Available records Start Marker
theorem State.writeRng_keeps {s0 s : State} (h : Keeps s0 s) {x2 x3} :
    Keeps s0 (State.writeRng s x2 x3) := by
  unfold State.writeRng
  repeat' first
    | with_reducible exact h
    | with_reducible assumption
    | (intro; try dsimp -zeta only)
    | with_reducible apply State.rngGo_keeps
    | with_reducible apply State.rngAbort_keeps
    | with_reducible apply State.writeFields_keeps
    | with_reducible apply onBit_keeps
    | with_reducible apply Keeps.ite
    | decide
    | (split; all_goals (try dsimp -zeta only))

theorem State.writeHcm_keeps {s0 s : State} (h : Keeps s0 s) {x2 x3 x4} :
    Keeps s0 (State.writeHcm s x2 x3 x4) := by
  unfold State.writeHcm
  repeat' first
    | with_reducible exact h
    | with_reducible assumption
    | (intro; try dsimp -zeta only)
    | with_reducible apply State.writeFields_keeps
    | with_reducible apply State.writeMode_keeps
    | with_reducible apply State.writeMop_keeps
    | with_reducible apply State.writeRng_keeps
    | with_reducible apply Keeps.ite
    | decide
    | (split; all_goals (try dsimp -zeta only))

theorem State.writeChan_keeps {s0 s : State} (h : Keeps s0 s) {x2 x3} :
    Keeps s0 (State.writeChan s x2 x3) := by
  unfold State.writeChan
  repeat' first
    | with_reducible exact h
    | with_reducible assumption
    | (intro; try dsimp -zeta only)
    | with_reducible apply State.jigArm_keeps
    | with_reducible apply State.jigOff_keeps
    | with_reducible apply Keeps.ite
    | decide
    | (split; all_goals (try dsimp -zeta only))

theorem State.writeJig_keeps {s0 s : State} (h : Keeps s0 s) {x2 x3 x4} :
    Keeps s0 (State.writeJig s x2 x3 x4) := by
  unfold State.writeJig
  repeat' first
    | with_reducible exact h
    | with_reducible assumption
    | (intro; try dsimp -zeta only)
    | with_reducible apply State.jigDisarmAll_keeps
    | with_reducible apply State.writeFields_keeps
    | with_reducible apply onBit_keeps
    | with_reducible apply State.writeChan_keeps
    | (extract_lets +onlyGivenNames x; refine Keeps.cut x ?_ ?_; dsimp -zeta only [x]; clear x; rotate_left; intro hx; clear_value x; rotate_left)
    | extract_lets +onlyGivenNames x
    | with_reducible apply Keeps.ite
    | decide
    | (split; all_goals (try dsimp -zeta only))
    | (dsimp +zetaDelta -zeta only)

theorem State.writeEvgCmd_keeps {s0 s : State} (h : Keeps s0 s) {x2} :
    Keeps s0 (State.writeEvgCmd s x2) := by
  unfold State.writeEvgCmd
  repeat' first
    | with_reducible exact h
    | with_reducible assumption
    | (intro; try dsimp -zeta only)
    | with_reducible apply State.evgAck_keeps
    | with_reducible apply State.evgDiscard_keeps
    | with_reducible apply onBit_keeps
    | (extract_lets +onlyGivenNames x; refine Keeps.cut x ?_ ?_; dsimp -zeta only [x]; clear x; rotate_left; intro hx; clear_value x; rotate_left)
    | extract_lets +onlyGivenNames x
    | with_reducible apply Keeps.ite
    | decide
    | (split; all_goals (try dsimp -zeta only))
    | (dsimp +zetaDelta -zeta only)

theorem State.writeEvg_keeps {s0 s : State} (h : Keeps s0 s) {x2 x3 x4} :
    Keeps s0 (State.writeEvg s x2 x3 x4) := by
  unfold State.writeEvg
  repeat' first
    | with_reducible exact h
    | with_reducible assumption
    | (intro; try dsimp -zeta only)
    | with_reducible apply State.vcoalWrite_keeps
    | with_reducible apply State.writeFields_keeps
    | with_reducible apply State.writeEvgCmd_keeps
    | with_reducible apply Keeps.ite
    | decide
    | (split; all_goals (try dsimp -zeta only))

theorem State.retrainCmd_keeps {s0 s : State} (h : Keeps s0 s) {x2} :
    Keeps s0 (State.retrainCmd s x2) := by
  unfold State.retrainCmd
  repeat' first
    | with_reducible exact h
    | with_reducible assumption
    | (intro; try dsimp -zeta only)
    | with_reducible apply State.retrain_keeps
    | with_reducible apply Keeps.ite
    | decide
    | (split; all_goals (try dsimp -zeta only))

theorem State.writePrt_keeps {s0 s : State} (h : Keeps s0 s) {x2 x3 x4 x5} :
    Keeps s0 (State.writePrt s x2 x3 x4 x5) := by
  unfold State.writePrt
  repeat' first
    | with_reducible exact h
    | with_reducible assumption
    | (intro; try dsimp -zeta only)
    | with_reducible apply State.startPortReset_keeps
    | with_reducible apply State.writeFields_keeps
    | with_reducible apply onBit_keeps
    | with_reducible apply State.retrainCmd_keeps
    | with_reducible apply Keeps.ite
    | decide
    | (split; all_goals (try dsimp -zeta only))

theorem State.writeRdsel_keeps {s0 s : State} (h : Keeps s0 s) {x2 x3 x4} :
    Keeps s0 (State.writeRdsel s x2 x3 x4) := by
  unfold State.writeRdsel
  repeat' first
    | with_reducible exact h
    | with_reducible assumption
    | (intro; try dsimp -zeta only)
    | with_reducible apply State.sfRdGo_keeps
    | with_reducible apply State.writeFields_keeps
    | with_reducible apply onBit_keeps
    | with_reducible apply Keeps.ite
    | decide
    | (split; all_goals (try dsimp -zeta only))

theorem State.writeHsel_keeps {s0 s : State} (h : Keeps s0 s) {x2 x3 x4} :
    Keeps s0 (State.writeHsel s x2 x3 x4) := by
  unfold State.writeHsel
  repeat' first
    | with_reducible exact h
    | with_reducible assumption
    | (intro; try dsimp -zeta only)
    | with_reducible apply State.hselGo_keeps
    | with_reducible apply State.writeFields_keeps
    | with_reducible apply onBit_keeps
    | with_reducible apply Keeps.ite
    | decide
    | (split; all_goals (try dsimp -zeta only))

theorem State.writeSlc_keeps {s0 s : State} (h : Keeps s0 s) {x2 x3 x4 x5} :
    Keeps s0 (State.writeSlc s x2 x3 x4 x5) := by
  unfold State.writeSlc
  repeat' first
    | with_reducible exact h
    | with_reducible assumption
    | (intro; try dsimp -zeta only)
    | with_reducible apply State.looseClear_keeps
    | with_reducible apply State.clampBreak_keeps
    | with_reducible apply State.dmonStart_keeps
    | with_reducible apply State.dmonClrMin_keeps
    | with_reducible apply State.writeFields_keeps
    | with_reducible apply onBit_keeps
    | with_reducible apply State.writeRdsel_keeps
    | with_reducible apply State.writeHsel_keeps
    | with_reducible apply Keeps.ite
    | decide
    | (split; all_goals (try dsimp -zeta only))

theorem State.writeStg_keeps {s0 s : State} (h : Keeps s0 s) {x2 x3 x4} :
    Keeps s0 (State.writeStg s x2 x3 x4) := by
  unfold State.writeStg
  repeat' first
    | with_reducible exact h
    | with_reducible assumption
    | (intro; try dsimp -zeta only)
    | with_reducible apply State.stgAlloc_keeps
    | with_reducible apply State.stgFree_keeps
    | with_reducible apply State.stgLoad_keeps
    | (extract_lets +onlyGivenNames x; refine Keeps.cut x ?_ ?_; dsimp -zeta only [x]; clear x; rotate_left; intro hx; clear_value x; rotate_left)
    | extract_lets +onlyGivenNames x
    | with_reducible apply Keeps.ite
    | decide
    | (split; all_goals (try dsimp -zeta only))
    | (dsimp +zetaDelta -zeta only)

theorem State.writeTnt_keeps {s0 s : State} (h : Keeps s0 s) {x2 x3 x4 x5} :
    Keeps s0 (State.writeTnt s x2 x3 x4 x5) := by
  unfold State.writeTnt
  repeat' first
    | with_reducible exact h
    | with_reducible assumption
    | (intro; try dsimp -zeta only)
    | with_reducible apply State.writeFields_keeps
    | with_reducible apply onBit_keeps
    | with_reducible apply State.writeStg_keeps
    | with_reducible apply State.stgData_keeps
    | with_reducible apply State.tenantGo_keeps
    | with_reducible apply Keeps.ite
    | decide
    | (split; all_goals (try dsimp -zeta only))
Available records End Marker
* **Prompt**
Exact reproduction of the lines from the top of the material through the line where "Keeps s0 (State.writeChan s x2 x3) := by" appears is required, both boundary lines included, with no other output.

* **Result of the exercise**
theorem State.writeRng_keeps {s0 s : State} (h : Keeps s0 s) {x2 x3} :
    Keeps s0 (State.writeRng s x2 x3) := by
  unfold State.writeRng
  repeat' first
    | with_reducible exact h
    | with_reducible assumption
    | (intro; try dsimp -zeta only)
    | with_reducible apply State.rngGo_keeps
    | with_reducible apply State.rngAbort_keeps
    | with_reducible apply State.writeFields_keeps
    | with_reducible apply onBit_keeps
    | with_reducible apply Keeps.ite
    | decide
    | (split; all_goals (try dsimp -zeta only))

theorem State.writeHcm_keeps {s0 s : State} (h : Keeps s0 s) {x2 x3 x4} :
    Keeps s0 (State.writeHcm s x2 x3 x4) := by
  unfold State.writeHcm
  repeat' first
    | with_reducible exact h
    | with_reducible assumption
    | (intro; try dsimp -zeta only)
    | with_reducible apply State.writeFields_keeps
    | with_reducible apply State.writeMode_keeps
    | with_reducible apply State.writeMop_keeps
    | with_reducible apply State.writeRng_keeps
    | with_reducible apply Keeps.ite
    | decide
    | (split; all_goals (try dsimp -zeta only))

theorem State.writeChan_keeps {s0 s : State} (h : Keeps s0 s) {x2 x3} :
    Keeps s0 (State.writeChan s x2 x3) := by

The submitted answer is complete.